Record set -
/-! ### The delta of the parent's level (R128) -/

theorem reads_foldlM {α β : Type} {r : RelSt} {f : β → α → RM β} {g : β → α → β} : ∀ {l : List α} {b : β},
    (∀ a ∈ l, ∀ b, Reads (f b a) r (g b a)) → Reads (l.foldlM f b) r (l.foldl g b)
  | [], _, _ => reads_pure _ _
  | a :: l, b, h => by
    rw [List.foldlM_cons]
    exact reads_bind (h a (List.mem_cons_self ..) b) (reads_foldlM fun c hc => h c (List.mem_cons_of_mem _ hc))

section
variable {t : Tree} {n : Nat} {x : Relation} {r : RelSt} {d : Table} {dm : Build} {del : Nat → Option Elem} {kt : Nat → Table}
  {p : Nat → List Word} {k k' : Nat → Word} {l : Nat → Nat → Elem} (hdm : Holds dm del)

/-- The element that a row passes upward: that of its own part times the delta and the lookups of the other children. -/
def passed (t : Tree) (n : Nat) (del : Nat → Option Elem) (p : Nat → List Word) (k : Nat → Word) (l : Nat → Nat → Elem) (i : Nat) : Elem :=
  (t.children (t.node n).parent).foldl (fun a m =>
    a.mul t.sq (if m = n then (del (k i).toNat).getD (Elem.zero t.h) else l m i)) (Elem.leaf t.sq (p i))

/-- What the rows of the parent's relation answer. -/
structure ParentRow (t : Tree) (n : Nat) (x : Relation) (r : RelSt) (del : Nat → Option Elem) (kt : Nat → Table) (p : Nat → List Word)
    (k k' : Nat → Word) (l : Nat → Nat → Elem) (i : Nat) : Prop where
  visit : Reads (x.visit i) r ()
  key : Reads (x.key i (t.node n).pkc) r (k i)
  part : (del (k i).toNat).isSome = true → Reads (x.part i) r (p i)
  up : (del (k i).toNat).isSome = true →
    if (t.node n).parent = t.root then k' i = 0 else Reads (x.key i (t.node (t.node n).parent).ckc) r (k' i)
  look : (del (k i).toNat).isSome = true → ∀ m ∈ t.children (t.node n).parent, m ≠ n →
    ∃ c, Reads (x.key i (t.node m).pkc) r c ∧ Reads ((kt m).lookup t.sq c) r (l m i)

include hdm

theorem deltaBuild_step {i : Nat} (h : ParentRow t n x r del kt p k k' l i) {kids : List (Nat × Nat × Table)}
    (hkids : kids = (t.children (t.node n).parent).map (fun m => (m, (t.node m).pkc, kt m))) (m : Nat) (b : Build) :
    deltaBuild t x n d (t.node n).pkc dm kids (m + 1) i b r = deltaBuild t x n d (t.node n).pkc dm kids m (i + 1)
      (if (del (k i).toNat).isSome then b.join (k' i) (passed t n del p k l i) else b) r := by
  rw [deltaBuild, bind_of_reads h.visit, bind_of_reads h.key, holds_has hdm]
  cases hdel : (del (k i).toNat).isSome with
  | false => rfl
  | true =>
    have hfold : Reads (kids.foldlM (fun e m' => do
        if m'.1 = n then pure (e.mul t.sq (Sparse.get (Elem.zero t.h) dm (k i).toNat))
        else do
          let key ← x.key i m'.2.1
          let u ← m'.2.2.lookup t.sq key
          pure (e.mul t.sq u)) (Elem.leaf t.sq (p i))) r (passed t n del p k l i) := by
      have hall := reads_foldlM (r := r) (l := kids) (b := Elem.leaf t.sq (p i)) (f := fun e m' => do
          if m'.1 = n then pure (e.mul t.sq (Sparse.get (Elem.zero t.h) dm (k i).toNat))
          else do
            let key ← x.key i m'.2.1
            let u ← m'.2.2.lookup t.sq key
            pure (e.mul t.sq u)) (g := fun a m' => a.mul t.sq (if m'.1 = n then (del (k i).toNat).getD (Elem.zero t.h) else l m'.1 i))
        fun m' hm e => by
          rw [hkids] at hm
          obtain ⟨m, hmem, rfl⟩ := List.mem_map.mp hm
          by_cases hn : m = n
          · simp only [hn, if_true, holds_get hdm]
            exact reads_pure _ _
          · obtain ⟨c, hc, hl⟩ := h.look hdel m hmem hn
            simp only [hn, if_false]
            exact reads_bind hc (reads_bind hl (reads_pure _ _))
      rw [hkids, List.foldl_map] at hall
      rw [hkids]
      exact hall
    rw [Bool.not_true, if_neg Bool.false_ne_true, bind_of_reads (h.part hdel), bind_of_reads hfold]
    have hup := h.up hdel
    split
    · rename_i hp
      rw [if_pos hp] at hup
      rw [hup]; rfl
    · rename_i hp
      rw [if_neg hp] at hup
      rw [bind_of_reads hup]; rfl
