theorem jstat_accepted {s : State} {g k : Nat} {d : Name} (hc : s.cur = .slot g k) (hroom : s.room OpKind.isRel = true)
    (h : Ready (.jstat d) s) : exec (.jstat d) s = .next (s.done (s.accept (.jstat d) .tiles (.eng .jstat 0 0 0 0 (s.lateDst d)))) :=
  done_of_issued h (by rw [jstatOp, M.bind_ok (M.get_apply _), relSend_of_room hc hroom])

/-! ### Turns of the unit (R115, R299, R309, R378) -/

/-- R299, R309: the state in which an operation of the unit has left its status bits in its slot. -/
def noted (o : Op) (r : RelSt) : State :=
  if o.live then r.st.setSlot o.g o.k { r.st.slot o.g o.k with relBits := (r.st.slot o.g o.k).relBits ||| r.fl } else r.st

section
variable {s : State} {o : Op} {body : RM Unit}

theorem runRel_ends {r : RelSt} (h : body (s.relStart o) = (.ok (), r)) : s.runRel o body = (noted o r).endOp o := by
  unfold State.runRel
  rw [h]; rfl

theorem runRel_fails {x : EngErr} {r : RelSt} (h : body (s.relStart o) = (.error x, r)) (hx : x.1 ≠ 0) :
    s.runRel o body = (noted o (countResidue r).2).failOp o x.1 (BitVec.ofNat 64 r.res) x.2 := by
  unfold State.runRel
  rw [h]
  exact if_neg hx

end

section
variable {s : State} {o : Op} {d a b z : Word} {dst : Option Nat} (h : InFlight s o) (ho : s.oldestOf o OpKind.isRel = true)
include h ho

omit h in
theorem relTurn_oldest (run : State) : s.relTurn o run = run := by
  unfold State.relTurn; rw [ho]; rfl

/-- The event of the oldest operation of the unit is its turn. -/
theorem exec_of_turn {i : Instr} {f : Op → State} {run : State} (hx : exec i s = s.onOp f) (hf : f o = s.relTurn o run) :
    exec i s = .next run := by
  rw [hx, onOp_of_inFlight h, hf, relTurn_oldest ho]

/-- R115, R299: the unit runs its oldest operation. -/
theorem relComplete_runs : ∀ e ∈ [(Instr.jlkComplete, Eng.jlk, jlkBody d a b), (.jgsComplete, .jgs, jgsBody d a b),
    (.jmulComplete, .jmul, jmulBody d a b), (.jexpComplete, .jexp, jexpBody d a), (.jenumComplete, .jenum, jenumBody d a),
    (.jdeltaComplete, .jdelta, jdeltaBody d a b), (.cleaveComplete, .cleave, cleaveBody d a b), (.isectComplete, .isect, isectBody d a)],
    o.kind = .eng e.2.1 d a b z dst → (e.2.1 = .isect → s.ev.opt = none) → exec e.1 s = .next (s.runRel o e.2.2) := by
  intro e he hk hopt
  fin_cases he <;> refine exec_of_turn h ho rfl ?_ <;> simp only [hk]
  rw [hopt rfl]

/-- R325: a turn of an isect that names a part performs it alone. -/
theorem isectPart_runs {n : Nat} (hk : o.kind = .eng .isect d a b z dst) (hopt : s.ev.opt = some n) :
    exec .isectComplete s = .next (s.isectPart o d a s.ev.v n) :=
  exec_of_turn h ho rfl (by simp only [hk, hopt])

theorem jstatComplete_runs (hk : o.kind = .eng .jstat d a b z dst) : exec .jstatComplete s = .next (s.runJstat o dst) :=
  exec_of_turn h ho rfl (by simp only [hk])

end

/-- R309: jstat reads the status bits of its slot and clears them. -/
theorem runJstat_live {s : State} {o : Op} {c : Nat} (hl : o.live = true) (hc : c < numCells o.g) :
    (s.runJstat o (some c)).cell o.g c = { v := (s.slot o.g o.k).relBits.setWidth 64, t := false } ∧
      ((s.runJstat o (some c)).slot o.g o.k).relBits = 0 ∧ (s.runJstat o (some c)).op? o.id = none ∧ (s.runJstat o (some c)).mem = s.mem := by
  have hrun : s.runJstat o (some c) = ((s.setSlot o.g o.k { s.slot o.g o.k with relBits := 0 }).endOp o).setCell o.g c
      { v := (s.slot o.g o.k).relBits.setWidth 64, t := false } := by
    unfold State.runJstat State.arrive
    simp only [hl, Bool.not_true, Bool.false_eq_true, if_false, if_true]
    exact setCells_one _ _ _ _ hc
  have hbits (x : Slot) (c : CClass) (n : Nat) : (x.setCount c n).relBits = x.relBits := by cases c <;> rfl
  rw [hrun]
  refine ⟨by rw [cell_setCell, if_pos ⟨rfl, rfl⟩], ?_, ?_, ?_⟩
  · rw [slot_setCell]
    rcases slot_endOp_apart (s.setSlot o.g o.k { s.slot o.g o.k with relBits := 0 }) o o.g o.k with h | ⟨c', -, -, -, -, h⟩ <;>
      rw [h]
    · rw [slot_setSlot, if_pos ⟨rfl, rfl⟩]
    · rw [hbits, slot_setSlot, if_pos ⟨rfl, rfl⟩]
  · exact op?_endOp _ o
  · exact State.endOp_mem _ o

/-! ### Parts of an isect under way (R68, R325) -/

theorem begun_iff (o : Op) : o.begun = false ↔ o.early = [] ∧ o.found = [] ∧ o.parts = [] := by
  simp [Op.begun, and_assoc]

theorem publishWaits_iff (s : State) (g : Nat) : s.publishWaits g = true ↔
    ∃ e ∈ s.cores, s.partOf e.1 = s.partOf g ∧ ∃ x ∈ e.2.slots, x.2.blocked = some .begun := by
  simp [State.publishWaits]

section
variable {s : State} {o : Op} {d a va : Word}

/-- R68: none begins while a publish waits. -/
theorem isectPart_stands (hb : o.begun = false) (hw : s.publishWaits o.g = true) (n : Nat) : s.isectPart o d a va n = s := by
  unfold State.isectPart; rw [hb, hw]; rfl

variable (hgo : (!o.begun && s.publishWaits o.g) = false)
include hgo

theorem isectPart_sums {v : Word} (hv : Reads (rd8 va 0) { s.relStart o with early := [] } v) :
    s.isectPart o d a va 0 = s.mapOp o.id (fun p => { p with early := (va, v) :: p.early }) := by
  unfold State.isectPart
  rw [hgo, hv]; rfl

theorem isectPart_known (hf : o.found.lookup va ≠ none) : s.isectPart o d a va 1 = s := by
  unfold State.isectPart
  rw [hgo]
  exact if_pos (Option.isSome_iff_ne_none.mpr hf)

theorem isectPart_finds (hf : o.found.lookup va = none) {v : Word} (hv : Reads (rd8 va 0) { s.relStart o with early := [] } v) :
    s.isectPart o d a va 1 = s.mapOp o.id (fun p => { p with found := (va, v) :: p.found }) := by
  unfold State.isectPart
  rw [hgo, hf, hv]; rfl

theorem isectPart_done {m : Nat} (hm : m ∈ o.parts) : s.isectPart o d a va (m + 2) = s := by
  unfold State.isectPart
  rw [hgo]
  exact if_pos (List.contains_iff_mem.mpr hm)

section
variable {m : Nat} (hm : m ∉ o.parts)
include hm

theorem isectPart_none {r : RelSt} (hw : isectWrite d a m (s.relStart o) = (.ok none, r)) : s.isectPart o d a va (m + 2) = s := by
  simp only [State.isectPart, hgo, Bool.false_eq_true, if_false, List.contains_iff_mem, hm, hw]

theorem isectPart_writes {ws : List (Word × Word)} {r : RelSt} (hw : isectWrite d a m (s.relStart o) = (.ok (some ws), r)) :
    s.isectPart o d a va (m + 2) = r.st.mapOp o.id (fun p => { p with parts := m :: p.parts, found := ws }) := by
  simp only [State.isectPart, hgo, Bool.false_eq_true, if_false, List.contains_iff_mem, hm, hw]

end

end

/-! ### Words of an isect ahead (R325) -/

/-- One that has begun, or that no publish holds back, goes on. -/
theorem isectPart_free {s : State} {o : Op} (h : o.early ≠ [] ∨ o.found ≠ [] ∨ o.parts ≠ [] ∨ s.publishWaits o.g = false) :
    (!o.begun && s.publishWaits o.g) = false := by
  cases hb : o.begun with
  | true => rfl
  | false =>
    obtain ⟨he, hf, hp⟩ := (begun_iff o).mp hb
    simpa [he, hf, hp] using h

/-- A note on an operation in flight is found under its number. -/
theorem op?_mapOp_of_inFlight {s : State} {o : Op} (h : InFlight s o) (f : Op → Op) (hf : ∀ p, (f p).id = p.id) :
    (s.mapOp o.id f).op? o.id = some (f o) :=
  op?_mapOp hf (inFlight_op? h)

section
variable {s : State} {o : Op} {d a va : Word}

/-- What a computation of an isect leaves as it was, the operations with it. -/
theorem isectFind_leaves {rs : List (List Word)} {ws : List (Word × Word)} {r : RelSt}
    (h : isectFind d a (s.relStart o) = (.ok (rs, ws), r)) : r.parts = o.parts ∧ r.st.ops = s.ops :=
  ⟨(isectFind_keeps (p := RelSt.parts) (fun _ _ _ => rfl) (fun _ _ => rfl) d a).after h,
    (isectFind_keeps (p := fun r => r.st.ops) (fun _ _ _ => rfl) (fun _ _ => rfl) d a).after h⟩

/-- R325: the state after a part of an isect has been performed. -/
structure PartDone (o : Op) (m : Nat) (ws : List (Word × Word)) (r : RelSt) (t : State) : Prop where
  op : t.op? o.id = some { o with parts := m :: o.parts, found := ws }
  mem : t.mem = r.st.mem
  tags : t.tags = r.st.tags
  bad : t.bad = r.st.bad
  cores : t.cores = r.st.cores

variable (hgo : (!o.begun && s.publishWaits o.g) = false) {m : Nat} (hm : m ∉ o.parts) {rs : List (List Word)} {ws : List (Word × Word)}
  {r r' : RelSt} (hfind : isectFind d a (s.relStart o) = (.ok (rs, ws), r))
include hgo hm hfind

theorem isectPart_beyond (hlt : 4 * rs.length < m) : s.isectPart o d a va (m + 2) = s :=
  isectPart_none hgo hm (by rw [isectWrite_of_found hfind, if_pos hlt]; rfl)

variable (h : InFlight s o)
include h

/-- R325: a word of the output that is written ahead. -/
theorem isectPart_puts (hle : m ≤ 4 * rs.length) (hput : (if m = 0 then wrN d 4 rs.length else
    wr8 d (32 + 8 * (m - 1)) (rs.flatten.getD (m - 1) 0) : RM Unit) r = (.ok (), r')) :
    PartDone o m ws r' (s.isectPart o d a va (m + 2)) := by
  obtain ⟨hparts, hops⟩ := isectFind_leaves hfind
  have hkeep : Keeps (fun r => r.st.ops) (if m = 0 then wrN d 4 rs.length else
      wr8 d (32 + 8 * (m - 1)) (rs.flatten.getD (m - 1) 0) : RM Unit) :=
    keeps_ite (wrN_keeps (fun _ _ _ _ => State.write_ops ..) _ _ _) (wrN_keeps (fun _ _ _ _ => State.write_ops ..) _ _ _)
  have hops' : r'.st.op? o.id = some o := by
    rw [← inFlight_op? h]
    exact congrArg (List.find? (fun p : Op => p.id = o.id)) ((hkeep.after hput).trans hops)
  have hwrite : isectPut d m (if m = 0 then BitVec.ofNat 64 rs.length else rs.flatten.getD (m - 1) 0) r = (.ok (), r') := by
    rw [isectPut_apply, hparts, if_neg hm, ← hput]
    split
    · rw [wrN_toNat]
    · rfl
  rw [isectPart_writes hgo hm (r := r') (ws := ws)]
  · exact { op := op?_mapOp (f := fun p => { p with parts := m :: p.parts, found := ws }) (fun _ => rfl) hops'
            mem := rfl, tags := rfl, bad := rfl, cores := rfl }
  · rw [isectWrite_of_found hfind, if_neg (by omega), bind_of_ok hwrite]
    rfl

end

Task description - Copy back the listing above exactly, but only from the line with "if (t.node n).parent" through the line with "(h : ParentRow", both ends included.

Exercise response -
    if (t.node n).parent = t.root then k' i = 0 else Reads (x.key i (t.node (t.node n).parent).ckc) r (k' i)
  look : (del (k i).toNat).isSome = true → ∀ m ∈ t.children (t.node n).parent, m ≠ n →
    ∃ c, Reads (x.key i (t.node m).pkc) r c ∧ Reads ((kt m).lookup t.sq c) r (l m i)

include hdm

theorem deltaBuild_step {i : Nat} (h : ParentRow t n x r del kt p k k' l i) {kids : List (Nat × Nat × Table)}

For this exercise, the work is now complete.